## Requirement
Write out the whole listing exactly.

## Data

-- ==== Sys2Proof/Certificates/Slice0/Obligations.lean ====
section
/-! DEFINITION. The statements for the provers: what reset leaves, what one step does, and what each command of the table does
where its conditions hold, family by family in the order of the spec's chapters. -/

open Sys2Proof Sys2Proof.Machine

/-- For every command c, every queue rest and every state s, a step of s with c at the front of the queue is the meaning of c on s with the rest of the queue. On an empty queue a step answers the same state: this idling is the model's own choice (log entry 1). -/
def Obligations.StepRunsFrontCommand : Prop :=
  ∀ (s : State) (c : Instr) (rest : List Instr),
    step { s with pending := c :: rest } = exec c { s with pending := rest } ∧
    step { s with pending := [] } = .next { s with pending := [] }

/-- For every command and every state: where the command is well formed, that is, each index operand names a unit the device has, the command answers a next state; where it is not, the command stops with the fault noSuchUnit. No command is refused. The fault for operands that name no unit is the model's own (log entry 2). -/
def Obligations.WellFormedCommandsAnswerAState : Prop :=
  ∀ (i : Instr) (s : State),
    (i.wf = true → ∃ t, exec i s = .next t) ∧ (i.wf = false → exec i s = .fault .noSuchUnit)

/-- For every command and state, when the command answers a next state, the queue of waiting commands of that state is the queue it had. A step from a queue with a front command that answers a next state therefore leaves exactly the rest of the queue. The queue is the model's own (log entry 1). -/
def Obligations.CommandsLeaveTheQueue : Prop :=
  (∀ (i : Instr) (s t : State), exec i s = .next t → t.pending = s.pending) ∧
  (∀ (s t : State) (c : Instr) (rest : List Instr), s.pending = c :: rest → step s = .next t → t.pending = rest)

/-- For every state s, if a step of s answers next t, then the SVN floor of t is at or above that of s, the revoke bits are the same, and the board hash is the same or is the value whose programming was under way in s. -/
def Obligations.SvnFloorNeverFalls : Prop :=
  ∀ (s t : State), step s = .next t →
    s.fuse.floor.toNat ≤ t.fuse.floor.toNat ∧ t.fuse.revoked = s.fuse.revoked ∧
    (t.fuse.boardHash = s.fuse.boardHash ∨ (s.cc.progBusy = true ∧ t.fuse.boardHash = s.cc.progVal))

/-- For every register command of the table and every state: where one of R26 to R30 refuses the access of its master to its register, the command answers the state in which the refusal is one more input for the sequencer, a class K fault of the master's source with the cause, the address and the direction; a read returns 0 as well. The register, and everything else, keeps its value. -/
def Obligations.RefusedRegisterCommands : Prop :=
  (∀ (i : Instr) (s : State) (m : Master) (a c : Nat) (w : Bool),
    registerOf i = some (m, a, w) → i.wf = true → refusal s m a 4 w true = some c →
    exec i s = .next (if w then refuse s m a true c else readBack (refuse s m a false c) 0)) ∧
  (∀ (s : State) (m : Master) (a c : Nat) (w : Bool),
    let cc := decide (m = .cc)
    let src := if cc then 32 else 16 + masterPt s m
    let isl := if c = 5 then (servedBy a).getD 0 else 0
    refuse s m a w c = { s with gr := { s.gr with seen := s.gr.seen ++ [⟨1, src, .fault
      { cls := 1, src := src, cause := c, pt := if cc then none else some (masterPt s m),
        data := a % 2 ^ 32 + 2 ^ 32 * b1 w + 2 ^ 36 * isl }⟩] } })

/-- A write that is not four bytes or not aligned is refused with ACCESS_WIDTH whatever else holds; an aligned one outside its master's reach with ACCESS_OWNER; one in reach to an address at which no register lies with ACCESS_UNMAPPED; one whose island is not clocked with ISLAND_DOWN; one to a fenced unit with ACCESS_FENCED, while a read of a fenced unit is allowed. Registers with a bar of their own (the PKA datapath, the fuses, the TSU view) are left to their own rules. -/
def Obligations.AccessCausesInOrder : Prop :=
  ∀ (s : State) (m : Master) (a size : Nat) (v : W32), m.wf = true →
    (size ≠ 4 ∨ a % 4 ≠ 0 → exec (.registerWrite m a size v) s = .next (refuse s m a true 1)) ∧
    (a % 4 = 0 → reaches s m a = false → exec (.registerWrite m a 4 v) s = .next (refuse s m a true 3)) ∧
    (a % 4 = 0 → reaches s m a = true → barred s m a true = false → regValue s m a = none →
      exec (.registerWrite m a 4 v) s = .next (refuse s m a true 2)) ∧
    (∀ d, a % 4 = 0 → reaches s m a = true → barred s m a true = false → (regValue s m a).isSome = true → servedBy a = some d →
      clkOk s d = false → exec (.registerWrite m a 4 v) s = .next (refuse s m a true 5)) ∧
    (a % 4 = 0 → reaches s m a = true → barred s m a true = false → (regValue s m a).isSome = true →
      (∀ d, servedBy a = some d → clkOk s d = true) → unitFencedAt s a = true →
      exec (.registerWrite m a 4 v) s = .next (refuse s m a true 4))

## Task result
-- ==== Sys2Proof/Certificates/Slice0/Obligations.lean ====
section
/-! DEFINITION. The statements for the provers: what reset leaves, what one step does, and what each command of the table does
where its conditions hold, family by family in the order of the spec's chapters. -/

open Sys2Proof Sys2Proof.Machine

/-- For every command c, every queue rest and every state s, a step of s with c at the front of the queue is the meaning of c on s with the rest of the queue. On an empty queue a step answers the same state: this idling is the model's own choice (log entry 1). -/
def Obligations.StepRunsFrontCommand : Prop :=
  ∀ (s : State) (c : Instr) (rest : List Instr),
    step { s with pending := c :: rest } = exec c { s with pending := rest } ∧
    step { s with pending := [] } = .next { s with pending := [] }

/-- For every command and every state: where the command is well formed, that is, each index operand names a unit the device has, the command answers a next state; where it is not, the command stops with the fault noSuchUnit. No command is refused. The fault for operands that name no unit is the model's own (log entry 2). -/
def Obligations.WellFormedCommandsAnswerAState : Prop :=
  ∀ (i : Instr) (s : State),
    (i.wf = true → ∃ t, exec i s = .next t) ∧ (i.wf = false → exec i s = .fault .noSuchUnit)

/-- For every command and state, when the command answers a next state, the queue of waiting commands of that state is the queue it had. A step from a queue with a front command that answers a next state therefore leaves exactly the rest of the queue. The queue is the model's own (log entry 1). -/
def Obligations.CommandsLeaveTheQueue : Prop :=
  (∀ (i : Instr) (s t : State), exec i s = .next t → t.pending = s.pending) ∧
  (∀ (s t : State) (c : Instr) (rest : List Instr), s.pending = c :: rest → step s = .next t → t.pending = rest)

/-- For every state s, if a step of s answers next t, then the SVN floor of t is at or above that of s, the revoke bits are the same, and the board hash is the same or is the value whose programming was under way in s. -/
def Obligations.SvnFloorNeverFalls : Prop :=
  ∀ (s t : State), step s = .next t →
    s.fuse.floor.toNat ≤ t.fuse.floor.toNat ∧ t.fuse.revoked = s.fuse.revoked ∧
    (t.fuse.boardHash = s.fuse.boardHash ∨ (s.cc.progBusy = true ∧ t.fuse.boardHash = s.cc.progVal))

/-- For every register command of the table and every state: where one of R26 to R30 refuses the access of its master to its register, the command answers the state in which the refusal is one more input for the sequencer, a class K fault of the master's source with the cause, the address and the direction; a read returns 0 as well. The register, and everything else, keeps its value. -/
def Obligations.RefusedRegisterCommands : Prop :=
  (∀ (i : Instr) (s : State) (m : Master) (a c : Nat) (w : Bool),
    registerOf i = some (m, a, w) → i.wf = true → refusal s m a 4 w true = some c →
    exec i s = .next (if w then refuse s m a true c else readBack (refuse s m a false c) 0)) ∧
  (∀ (s : State) (m : Master) (a c : Nat) (w : Bool),
    let cc := decide (m = .cc)
    let src := if cc then 32 else 16 + masterPt s m
    let isl := if c = 5 then (servedBy a).getD 0 else 0
    refuse s m a w c = { s with gr := { s.gr with seen := s.gr.seen ++ [⟨1, src, .fault
      { cls := 1, src := src, cause := c, pt := if cc then none else some (masterPt s m),
        data := a % 2 ^ 32 + 2 ^ 32 * b1 w + 2 ^ 36 * isl }⟩] } })

/-- A write that is not four bytes or not aligned is refused with ACCESS_WIDTH whatever else holds; an aligned one outside its master's reach with ACCESS_OWNER; one in reach to an address at which no register lies with ACCESS_UNMAPPED; one whose island is not clocked with ISLAND_DOWN; one to a fenced unit with ACCESS_FENCED, while a read of a fenced unit is allowed. Registers with a bar of their own (the PKA datapath, the fuses, the TSU view) are left to their own rules. -/
def Obligations.AccessCausesInOrder : Prop :=
  ∀ (s : State) (m : Master) (a size : Nat) (v : W32), m.wf = true →
    (size ≠ 4 ∨ a % 4 ≠ 0 → exec (.registerWrite m a size v) s = .next (refuse s m a true 1)) ∧
    (a % 4 = 0 → reaches s m a = false → exec (.registerWrite m a 4 v) s = .next (refuse s m a true 3)) ∧
    (a % 4 = 0 → reaches s m a = true → barred s m a true = false → regValue s m a = none →
      exec (.registerWrite m a 4 v) s = .next (refuse s m a true 2)) ∧
    (∀ d, a % 4 = 0 → reaches s m a = true → barred s m a true = false → (regValue s m a).isSome = true → servedBy a = some d →
      clkOk s d = false → exec (.registerWrite m a 4 v) s = .next (refuse s m a true 5)) ∧
    (a % 4 = 0 → reaches s m a = true → barred s m a true = false → (regValue s m a).isSome = true →
      (∀ d, servedBy a = some d → clkOk s d = true) → unitFencedAt s a = true →
      exec (.registerWrite m a 4 v) s = .next (refuse s m a true 4))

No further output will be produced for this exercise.